Toute réussite d’une démarche se mesure à l’atteinte des objectifs assignés. Partageant les objectifs du « manifeste » de Chantilly pour une « transition sans Kabila », l’église catholique avait promis sa contribution à sa mise en oeuvre. Or, au bout de trois marches et de quelques tintements des cloches paroissiales à Kinshasa, Kabila est toujours en fonction et la fameuse « TSK » ne fait plus recette. Donc la « milice » kinoise de Monsengwo n’a remporté aucune victoire. CQFD !
Le Comité Laïc de Coordination (CLC) a déclaré avoir suspendu ses manifestations, justifiant cette décision par une série de victoires (10 au total) qu’il aurait remportés sur le régime en place conformément à la Constitution. Cette position a suscité le désappointement des esprits bien-pensants qui n’ont pas hésité de parler de parjure de cette structure face à ses propres engagements et aux objectifs que visaient les marches et autres sonneries de cloches lancés depuis la fin 2017.
« Le succès ou la victoire d’une marche se mesure à l’atteinte des objectifs fixés et aux résultats escomptés. C’est le B-A-BA du mangement et de la gestion des projets », fait observer un spécialiste en la matière qui se dit « ahuri d’apprendre ce genre d’énormités de la part des animateurs du CLC dont certains sont pourtant d’éminents professeurs d’université ».
Révélation de Kabund sur les marches : 50/50 pour une « transition sans Kabila »
Pour bien comprendre la vraie nature du combat du Cardinal Monsengwo à travers le CLC, il faut remonter à l’escapade de Chantilly, en France, où des organisations de la société civile (surtout les mouvements dits citoyens) et l’église catholique avaient signé un « manifeste » dont l’objectif clairement affiché était d’instaurer une « transition sans Kabila » au lendemain du 31 décembre 2017 si les élections ne se tenaient pas à cette date tel que prévu dans l’accord de la St Sylvestre 2016. Pour y arriver, les signataires appellent les citoyens et les partis politiques congolais à adhérer à ce manifeste et exigent le départ de Kabila.

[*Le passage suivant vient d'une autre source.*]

/-- The operand slots a, b, c of an instruction in the form encoded (R48; R105, R122, R195, R303, R418). -/
def Instr.opSlots : Instr → List Slot
  | .mov _ => [.a]
  | .movi _ _ => [.a]
  | .movx _ _ => [.a]
  | .fan _ _ _ => [.a]
  | .null _ => [.a]
  | .read _ _ => []
  | .write _ _ => [.a]
  | .sel _ imm => [.a] ++ immSlot imm ++ [.c]
  | .steer _ => [.a, .b]
  | .merge _ => [.a, .b, .c]
  | .carry _ => [.a, .b]
  | .invar _ => [.a, .b]
  | .exit _ _ => [.a]
  | .call _ _ _ _ => [.a]
  | .ret _ => [.a]
  | .drop _ => [.a]
  | .test _ _ _ => [.a]
  | .spawn _ _ => [.a, .b, .c]
  | .endThread _ => [.a]
  | .gnew _ => [.a]
  | .gfree _ => [.a]
  | .join _ => [.a]
  | .leave _ => [.a]
  | .bar _ => []
  | .barinit _ => [.a]
  | .elect _ _ => [.a]
  | .vote _ _ _ => [.a]
  | .setf _ _ => [.a]
  | .clrf _ _ => [.a]
  | .grow _ imm => [.a] ++ immSlot imm
  | .shrink _ imm => [.a] ++ immSlot imm
  | .sread _ _ => [.a]
  | .yield _ => [.a]
  | .add _ _ _ imm => [.a] ++ immSlot imm
  | .sub _ _ _ imm => [.a] ++ immSlot imm
  | .mul _ _ _ imm => [.a] ++ immSlot imm
  | .mulh _ _ imm => [.a] ++ immSlot imm
  | .mad _ _ _ imm => [.a] ++ immSlot imm ++ [.c]
  | .div _ _ _ imm => [.a] ++ immSlot imm
  | .rem _ _ _ imm => [.a] ++ immSlot imm
  | .neg _ _ _ => [.a]
  | .abs _ _ _ => [.a]
  | .min _ _ imm => [.a] ++ immSlot imm
  | .max _ _ imm => [.a] ++ immSlot imm
  | .clamp _ _ imm => [.a] ++ immSlot imm ++ [.c]
  | .absd _ _ _ imm => [.a] ++ immSlot imm
  | .adds _ _ imm => [.a] ++ immSlot imm
  | .subs _ _ imm => [.a] ++ immSlot imm
  | .cmp _ _ _ imm => [.a] ++ immSlot imm
  | .and _ _ imm => [.a] ++ immSlot imm
  | .or _ _ imm => [.a] ++ immSlot imm
  | .xor _ _ imm => [.a] ++ immSlot imm
  | .andn _ _ imm => [.a] ++ immSlot imm
  | .not _ _ => [.a]
  | .shl _ _ imm => [.a] ++ immSlot imm
  | .shr _ _ imm => [.a] ++ immSlot imm
  | .sar _ _ imm => [.a] ++ immSlot imm
  | .rol _ _ imm => [.a] ++ immSlot imm
  | .ror _ _ imm => [.a] ++ immSlot imm
  | .fsh _ _ _ imm => [.a] ++ immSlot imm ++ [.c]
  | .clz _ _ => [.a]
  | .ctz _ _ => [.a]
  | .popc _ _ => [.a]
  | .brev _ _ => [.a]
  | .bfx _ _ imm => [.a] ++ immSlot imm
  | .bfi _ _ imm => [.a] ++ immSlot imm ++ [.c]
  | .ext _ _ _ => [.a]
  | .perm _ _ imm => [.a] ++ immSlot imm
  | .lea _ _ _ imm => [.a] ++ immSlot imm
  | .crc _ _ _ imm => [.a] ++ immSlot imm
  | .fadd _ _ imm => [.a] ++ immSlot imm
  | .fsub _ _ imm => [.a] ++ immSlot imm
  | .fmul _ _ imm => [.a] ++ immSlot imm
  | .fma _ _ imm => [.a] ++ immSlot imm ++ [.c]
  | .fnma _ _ imm => [.a] ++ immSlot imm ++ [.c]
  | .fdiv _ _ imm => [.a] ++ immSlot imm
  | .fsqrt _ _ => [.a]
  | .frcp _ _ => [.a]
  | .frsq _ _ => [.a]
  | .fmin _ _ _ imm => [.a] ++ immSlot imm
  | .fmax _ _ _ imm => [.a] ++ immSlot imm
  | .fabs _ _ => [.a]
  | .fneg _ _ => [.a]
  | .fsgn _ _ _ imm => [.a] ++ immSlot imm
  | .fcmp _ _ _ imm => [.a] ++ immSlot imm
  | .fclass _ _ => [.a]
  | .frint _ _ => [.a]
  | .ftoi _ _ _ => [.a]
  | .itof _ _ _ => [.a]
  | .fscale _ _ => [.a, .b]
  | .flogb _ _ => [.a]
  | .fmant _ _ => [.a]
  | .fexp2 _ _ => [.a]
  | .flog2 _ _ => [.a]
  | .fsin _ _ => [.a]
  | .fcos _ _ => [.a]
  | .ftanh _ _ => [.a]
  | .ferf _ _ => [.a]
  | .fclamp _ _ imm => [.a] ++ immSlot imm ++ [.c]
  | .ld _ m => [.a] ++ orderSlot m.oe
  | .st _ m _ => [.a, .b] ++ orderSlot m.oe
  | .ldt _ _ oe => [.a] ++ orderSlot oe
  | .stt _ _ oe _ => [.a, .b] ++ orderSlot oe
  | .pref _ m => [.a] ++ orderSlot m.oe
  | .evict _ m => [.a] ++ orderSlot m.oe
  | .aadd _ m => [.a, .b] ++ orderSlot m.oe
  | .amin _ m => [.a, .b] ++ orderSlot m.oe
  | .amax _ m => [.a, .b] ++ orderSlot m.oe
  | .aand _ m => [.a, .b] ++ orderSlot m.oe
  | .aor _ m => [.a, .b] ++ orderSlot m.oe
  | .axor _ m => [.a, .b] ++ orderSlot m.oe
  | .axchg _ m => [.a, .b] ++ orderSlot m.oe
  | .acas _ _ => [.a, .b, .c]
  | .aincw _ m => [.a, .b] ++ orderSlot m.oe
  | .adecw _ m => [.a, .b] ++ orderSlot m.oe
  | .afadd _ m _ => [.a, .b] ++ orderSlot m.oe
  | .afmin _ m _ => [.a, .b] ++ orderSlot m.oe
  | .afmax _ m _ => [.a, .b] ++ orderSlot m.oe
  | .red _ m _ _ _ => [.a, .b] ++ orderSlot m.oe
  | .ojoin _ => [.a, .b, .c]
  | .rel _ _ => [.a, .b, .c]
  | .acq _ _ => [.a, .b, .c]
  | .fence _ _ => [.a, .b, .c]
  | .waita _ _ _ oe _ => [.a, .b] ++ orderSlot oe
  | .bankmode _ oe => [.a, .b] ++ orderSlot oe
  | .push _ _ oe => [.a] ++ orderSlot oe
  | .pop _ _ oe => orderSlot oe
  | .peek _ _ oe => [.b] ++ orderSlot oe
  | .wfeed _ _ oe => [.a] ++ orderSlot oe
  | .wemit _ _ oe => [.a, .b] ++ orderSlot oe
  | .gath _ m => [.a] ++ orderSlot m.oe
  | .grecv _ => [.a]
  | .mbld _ _ _ _ _ oe _ => [.a, .b] ++ orderSlot oe
  | .mma _ oe _ => [.a] ++ orderSlot oe
  | .mzero _ oe _ _ => orderSlot oe
  | .mstore _ _ _ _ _ oe _ _ _ => [.a, .b] ++ orderSlot oe
  | .mread _ oe _ => [.a] ++ orderSlot oe
  | .reduce _ _ _ _ _ => [.a]
  | .scan _ _ _ _ _ _ => [.a]
  | .bcast _ _ => [.a]
  | .copy _ _ oe _ => [.a] ++ orderSlot oe
  | .credit _ oe => [.a] ++ orderSlot oe
  | .cstat _ oe => [.a] ++ orderSlot oe
  | .trap _ _ => [.a]
  | .brk _ _ => [.a]
  | .sysrd _ oe _ => orderSlot oe
  | .syswr _ oe _ => [.b] ++ orderSlot oe
  | .tlbinv _ _ oe _ => [.a, .b] ++ orderSlot oe
  | .cfginv _ _ oe _ => [.a, .b] ++ orderSlot oe
  | .resume _ _ => [.a]
  | .halt _ _ _ => [.a]
  | .marshalBlockChoice _ _ | .ageThresholdReached _ _ _ | .configurationLoadDone _ _ | .threadAdmission _ _
  | .loadDataReturn _ _ _ _ | .gatherReturn _ _ _ _ | .passEnd _ _ | .arbiterGrant _ | .chunkCommit _ _
  | .wcBroadcastArrival _ _ | .passReplay _ _ | .soloTicketGrant | .sStorePublish _ _
  | .hostPeerStoreSend _ _ | .spawnPlace _ _ | .creditApply _ _ | .syswrTakeEffect _ _ | .shootdownStart _ _
  | .shootdownComplete _ | .cfginvMark _ _ | .copyHandover _ _ _ _ | .rangeLockRegister _
  | .drayEngineCommit _ | .ringTileWrite _ | .drayFifoEntry _ | .completionWordWrite _
  | .completionRecordAppend _ | .copyFail _ | .leaveGrant _ | .leaveWaitExpiry _ | .mbldEntryRun _
  | .mmaEntryStart _ | .mzeroEntryRun _ | .mstoreEntryRun _ | .matrixEntryFinish _ | .migrationStart _
  | .migrationCommit _ | .migrationFail _ _ | .cxlLinkDown _ | .cxlCompletionTimeout _ | .linkRetrain _ _
  | .hostPortLinkDown _ | .couplerLinkDown _ | .hostCompletionError _ _ _ _ | .hostCompletionTimeout _ _ _ _
  | .hostWriteArrival _ | .apertureRead _ _ _ _ _ | .apertureWrite _ _ _ _ _ _ | .linkTagFail _ _ _ _ _ _
  | .sessionRekey _ | .dieFailed _ | .rateWindowExpiry _ _ | .quiescentStall _ | .yieldRelease _ _ _
  | .doorbellWrite _ _ _ | .packetTake _ _ | .launch _ _ | .graph _ _ | .copyPacket _ _ | .barrierAnd _ _
  | .barrierOr _ _ | .barrierReading _ _ | .signalPacket _ _ | .measure _ _ | .regionAssign | .regionShare
  | .gateOpen _ | .packetRetire _ _ _ | .packetClose _ _ _ | .chainExtend _ | .queueClear _ _
  | .queueEnable _ _ _ _ | .objectLoad _ _ | .objectUnload _ _ | .invalidateRange _ _ | .invalidateAll _
  | .sysregWrite _ _ _ | .crovfRead _ | .hostfaultRead _ _ | .create _ _ | .destroy _ _ _ | .grant _ _
  | .take _ | .transfer _ | .accept _ | .cancel _ | .release _ | .stageFw _ | .setsvn _ | .partition _
  | .moduleReset | .registerWrite _ _ _ _ | .quantumExpiry | .hardPreemptFreeze _ | .hardPreemptSave _
  | .resumeRestore _ | .graphRelink _ | .regionHandover _ | .hostPortLinkUp _ | .peerRead _ _ _ => []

Pour ce faire, ils promettent une « grande campagne d’actions pacifiques et non violentes » pour mettre en place une « transition citoyenne ». Le point culminant de ces actions était justement cette date du 31 décembre 2017.
Dans la même période et pour la même démarche, une délégation de l’église catholique en mission à Paris puis Bruxelles avait pris l’engagement d’offrir le cadre de ses paroisses et ses services pour sensibiliser les masses et les mobiliser en vue de la réalisation des objectifs fixés dans le « manifeste ». Et c’est ce qui est justement arrivé, mais sous un camouflage avec un objectif de façade visant à obtenir l’application intégrale de l’accord politique dans ses volets de décrispation et de dédoublement des partis politiques. D’ailleurs, très récemment au cours d’une émission télévisée, le Secrétaire général de l’Udps, Jean-Marc Kabund, avait révélé que les différentes manifestations initiées l’avaient été en partenariat 50/50 entre l’église et les partis politiques de l’opposition ainsi que les mouvements dits citoyens de leur obédience.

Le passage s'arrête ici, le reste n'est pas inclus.